Kafkateach imaginary interjection: “The people can’t vote on a special tax unless the Board proposes it!”

Unfortunately, nobody on the Miami Dade School Board seems to give a rat’s behind about low teacher salaries or the criminal robbery of mid-career teachers’ financial future.

At least one member cares about Board protocol and on occasion will challenge the Superintendent.

Gallon: “I need a point of order. If we are going to start rebutting speakers, I have points to rebut as well. Historically speakers have the right to present their case. I have an intent to look into matters but I have no intent of dissecting it on the dais.”

Harvey the Lawyer: “Dr. Gallon is correct. The purpose of the public speakers is to receive public comment and not address concerns directly. You are right.”

Karp interjects to defend the Superintendent: “We have spoken about the purpose of the public hearing to receive information, prior to your arrival.  As a board occasionally we ask the superintendent to clarify.”

Superintendent: “I want to agree with both of you. It’s not my standard to rebut. If the information is so egregious, then we have to intervene. It is not my wish to engage in a debate in the public hearing. At times, the information is so disconnected from the truth that it merits some recalibration.”

Mr. Real Men Wear Pink (He looks like the Rock wearing a pink polo. You can check him out here: )

“I’d like to discuss two words, appreciation and irony. I find it ironic that in a month that this county is recognized for its fiscal responsibility and teachers are supposedly appreciated. How was the county able to receive this recognition? By failing to recognize teachers’ years of service or this county ‘s obligation to salaries.  I was taught that actions speak larger than words, so when I receive a robo call telling me how much I’m appreciated but yet I know the reality, that this county has done nothing to recognize the imposed financial sacrifices of teachers, I can’t help but find it ironic. How many years has this county refused to raise the millage? Why? So Board members can run for office? The Board’s unwillingness to raise the millage to fulfill your obligation to your employees. How can the Superintendent and Board members say they’ve lowered taxes and then say we’re “Levied to the max.” There is a disconnect. To further illustrate my point, I’ll ask a simple question, and I’ll challenge anyone to provide an answer, how many years will it take, even under the best financial forecast to reach the salary max?
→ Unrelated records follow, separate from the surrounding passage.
-- ==== Sys2Proof/Machine/Step.lean ====
section
/-! DEFINITION. One step of the block: the command at the front of the queue, or a tick of CLK_TIME while none waits. -/

namespace Sys2Proof.Machine
open Sys2Proof

/-- One step: the oldest command that waits is taken from the queue and carried out on the rest; with none waiting a tick passes
(DESIGN CHOICE, log 5). -/
def step (s : State) : Host.Outcome State Fault Refusal :=
  match s.pending with
  | [] => .next s.tick
  | c :: rest => exec c { s with pending := rest }

/-- The state with the command that a word spells put at the front of its queue. -/
def State.withFetchWord (s : State) (nbits w : Nat) : State :=
  match decodeTableWord nbits w with
  | some c => { s with pending := c :: s.pending }
  | none => s

end Sys2Proof.Machine
end

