/-- SGRUN starts a list on an idle mover, a COUNT of 0 meaning 256, and waits on a busy one; SGWAIT gives the status of an idle mover and waits on a
busy one; SGSTAT gives it at once. Each kind of descriptor is carried out by its own row and no other; COPY of ranges apart moves the bytes and completes
one descriptor, COMMIT commits each item, SEND puts its cells on their way. A list that is at its end, or stops at a bad descriptor, leaves the mover idle
with its error. The SHA instructions run on the Bridle alone, the mover's on the engines alone; others raise ILLEGAL. -/
def Obligations.ZhofaMover : Prop :=
  (∀ (e : Fin 49) (rs rt : Fin 32) (s : State), Issues s e → e.val < 48 → (s.dev.engine e).sg.busy = false →
    ∃ t, exec (.sgrun e rs rt) s = .next t ∧ t.mem = s.mem ∧ t.dev.pc e = (s.dev.engine e).slot.getD (s.dev.pc e + 4) % 2 ^ 32 ∧
      (t.dev.engine e).sg.busy = true ∧ (t.dev.engine e).sg.addr = s.dev.greg e rs % 2 ^ 32 ∧ (t.dev.engine e).sg.done = 0 ∧
      (t.dev.engine e).sg.err = 0 ∧ (t.dev.engine e).sg.count = (if s.dev.greg e rt % 256 = 0 then 256 else s.dev.greg e rt % 256)) ∧
  (∀ (e : Fin 49) (rs rt rd : Fin 32) (s : State), Issues s e → e.val < 48 → (s.dev.engine e).sg.busy = true →
    (∃ t, exec (.sgrun e rs rt) s = .next t ∧ t.dev.pc e = s.dev.pc e ∧ t.mem = s.mem ∧ (t.dev.engine e).sg = (s.dev.engine e).sg ∧
      (t.dev.engine e).wait = some (.sgRun (s.dev.greg e rs % 2 ^ 32) (s.dev.greg e rt % 256))) ∧
    (∃ t, exec (.sgwait e rd) s = .next t ∧ (t.dev.engine e).wait = some (.sgWait rd) ∧ t.dev.pc e = s.dev.pc e ∧ t.mem = s.mem ∧
      ∀ r, t.dev.greg e r = s.dev.greg e r)) ∧
  (∀ (e : Fin 49) (rd : Fin 32) (v : Nat) (s : State), Issues s e → e.val < 48 →
    v = ((if (s.dev.engine e).sg.busy then 2 ^ 31 else 0) + 2 ^ 28 * ((s.dev.engine e).sg.err % 8) + 2 ^ 16 * ((s.dev.engine e).sg.done % 512) +
      (s.dev.engine e).sg.at' % 256) →
    (∃ t, exec (.sgstat e rd) s = .next t ∧ ZResult e rd v false false s t) ∧
    ((s.dev.engine e).sg.busy = false → ∃ t, exec (.sgwait e rd) s = .next t ∧ ZResult e rd v false false s t)) ∧
  (∀ (e : Fin 48) (x : SgDesc) (s1 s : State), s.moverNext e 0 = some (x, s1) → 0x10000000 ≤ x.src → x.src + x.len ≤ 0x10008000 →
    0x10000000 ≤ x.dst → x.dst + x.len ≤ 0x10008000 → (x.src + x.len ≤ x.dst ∨ x.dst + x.len ≤ x.src) →
    ∃ t, exec (.moverCopy e) s = .next t ∧ (t.dev.engine e).sg = { (s1.dev.engine e).sg with done := (s1.dev.engine e).sg.done + 1 } ∧
      (∀ i < x.len, Mem.byte t.mem (engBase e + x.dst - 0xFFF0000 + i) = Mem.byte s1.mem (engBase e + x.src - 0xFFF0000 + i)) ∧
      ∀ y, (y < engBase e + x.dst - 0xFFF0000 ∨ engBase e + x.dst - 0xFFF0000 + x.len ≤ y) → Mem.byte t.mem y = Mem.byte s1.mem y) ∧
  (∀ (e : Fin 48) (k : Nat) (x : SgDesc) (s1 s : State), s.moverNext e k = some (x, s1) → (s.dev.engine e).held = [] →
    s1.mem = s.mem ∧ (s1.dev.engine e).sg = (s.dev.engine e).sg) ∧
  (∀ (e : Fin 48) (x : SgDesc) (s1 s : State), s.moverNext e 1 = some (x, s1) →
    ∃ t, exec (.moverConvert e) s = .next t ∧ (t.dev.engine e).sg = { (s1.dev.engine e).sg with done := (s1.dev.engine e).sg.done + 1 } ∧
      t.mem = ((List.range x.len).foldl (fun (a : State) i => a.moverConvertItem e x i) s1).mem) ∧
  (∀ (e : Fin 48) (x : SgDesc) (s1 s : State), s.moverNext e 2 = some (x, s1) →
    ∃ (t : State) (c : MapCells) (l : List MapCells), exec (.moverSend e) s = .next t ∧ t.mem = s1.mem ∧ t.dev.img.cells = l ++ [c] ∧
      c.mover = some e.val ∧ c.src = e.val / 4 ∧ c.region = x.dst % 256 ∧ c.item = x.dst / 256 % 4096 ∧ t.dev.moverSending e = true) ∧
  (∀ (e : Fin 48) (x : SgDesc) (s1 s : State), s.moverNext e 3 = some (x, s1) →
    exec (.moverCommit e) s = .next (s1.on (fun d => ((List.range x.len).foldl (fun (a : Dev) i =>
      a.engCommit e (x.dst % 256) (some (x.dst / 256 % 4096 + i)) x.age) d).moverDone e))) ∧
  (∀ (e : Fin 48) (s : State), (s.moverNext e 0 = none → exec (.moverCopy e) s = .next s) ∧ (s.moverNext e 1 = none → exec (.moverConvert e) s = .next s) ∧
    (s.moverNext e 2 = none → exec (.moverSend e) s = .next s) ∧ (s.moverNext e 3 = none → exec (.moverCommit e) s = .next s) ∧
    ((s.dev.engine e).sg.busy = false → exec (.moverListStop e) s = .next s ∧ ((s.dev.engine e).held = [] → ∀ k, s.moverNext e k = none))) ∧
  (∀ (e : Fin 48) (s : State), (s.dev.engine e).sg.busy = true → (s.dev.engine e).held = [] → s.dev.moverSending e = false → (s.dev.engine e).wait = none →
    ((s.dev.engine e).sg.count ≤ (s.dev.engine e).sg.done →
      ∃ t, exec (.moverListStop e) s = .next t ∧ t.mem = s.mem ∧ t.dev.regs = s.dev.regs ∧
        (t.dev.engine e).sg = { (s.dev.engine e).sg with busy := false }) ∧
    (∀ c a, (s.dev.engine e).sg.done < (s.dev.engine e).sg.count → s.moverStop e = some (c, a) →
      ∃ t, exec (.moverListStop e) s = .next t ∧ t.mem = s.mem ∧ (0x10000000 ≤ (s.dev.engine e).sg.here →
          (s.dev.engine e).sg.here < 0x10007FF1 → t.dev.regs = s.dev.regs) ∧ (t.dev.engine e).sg.busy = false ∧ (t.dev.engine e).sg.err = c ∧ (t.dev.engine e).sg.at' = (s.dev.engine e).sg.done ∧
        (∀ y, a = some y → (t.dev.engine e).sg.errAddr = y))) ∧
  (∀ (e : Fin 49) (rs rd : Fin 32) (i : Fin 8) (s : State), Issues s e → e.val = 48 →
    (∃ t, exec (.shainit e) s = .next t ∧ t.mem = s.mem ∧ (t.dev.engine e).sha = [0x6A09E667#32, 0xBB67AE85, 0x3C6EF372, 0xA54FF53A, 0x510E527F,
      0x9B05688C, 0x1F83D9AB, 0x5BE0CD19]) ∧
    (∀ a, a = s.dev.greg e rs % 2 ^ 32 → a % 8 = 0 → 0x10000000 ≤ a → a + 64 ≤ 0x10008000 →
      ∃ t, exec (.shablk e rs) s = .next t ∧ t.mem = s.mem ∧
        (t.dev.engine e).sha = shaCompress (shaWords (s.dev.engine e).sha) (beWords (Mem.bytes s.mem (engBase e + a - 0xFFF0000) 64))) ∧
    (∃ t, exec (.shard e rd i) s = .next t ∧ ZResult e rd ((s.dev.engine e).sha.getD i 0).toNat false false s t)) ∧
  (∀ (e : Fin 49) (rs rd : Fin 32) (i : Fin 8) (s : State), Issues s e → e.val < 48 → ∀ x ∈ [Instr.shainit e, .shablk e rs, .shard e rd i],
    ∃ t, exec x s = .next t ∧ t.dev.get (R.ENG_STATUS_STATE e) = 6 ∧ t.dev.get (R.ENG_STATUS_HALT_CAUSE e) = 2 ∧ t.mem = s.mem) ∧
  (∀ (e : Fin 49) (rs rt rd : Fin 32) (s : State), Issues s e → e.val = 48 → ∀ x ∈ [Instr.sgrun e rs rt, .sgwait e rd, .sgstat e rd],
    ∃ t, exec x s = .next t ∧ t.dev.get R.BRIDLE_STATUS_STATE = 2 ∧ t.mem = s.mem)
Take myself for example, I have 12 years of service, under the best economic situation a minimum of 10 additional years. Is that appreciation? There is a crisis in this county to obtain teachers. In 2015 I made a promise that I will fight for my profession and I am hear to remind you that I have not wavered from that promise.”

Superintendent rebuts again: “I realize it’s not a debate (but I’m going to rebut what you said anyways because I’m the Superintendent and I can do that). This school board has not ever lowered its taxes from the max. It can be verified in our budget book. Considering the tenuous situation with Tallahassee it is not true.”

The English Teacher with the Shakespearean Surprise Tactics is up next: (notice how this speaker starts complimentary and positive and then goes in for the jugular at the end. Et Tu Brute?)

“I am a Miami Dade County teacher. A product of Miami Dade County public schools. We are the county with the largest amount of foreign residents. The discussion of TPS was spot on. I think that speaks to our community. I admire the strong stand of the board about this budget on the governor’s desk. It would be terrible for our urban and diverse district to pass such a bill. Something I remember clearly, when our new contract was announced was the photograph of the district and the union smiling as they signed our steps away. It was painful to remember the handshake between the union and the district because of the financial loss it meant to me. I don’t put my time into understanding the budget. But as we negotiate the contract can we find a way to put teachers first?”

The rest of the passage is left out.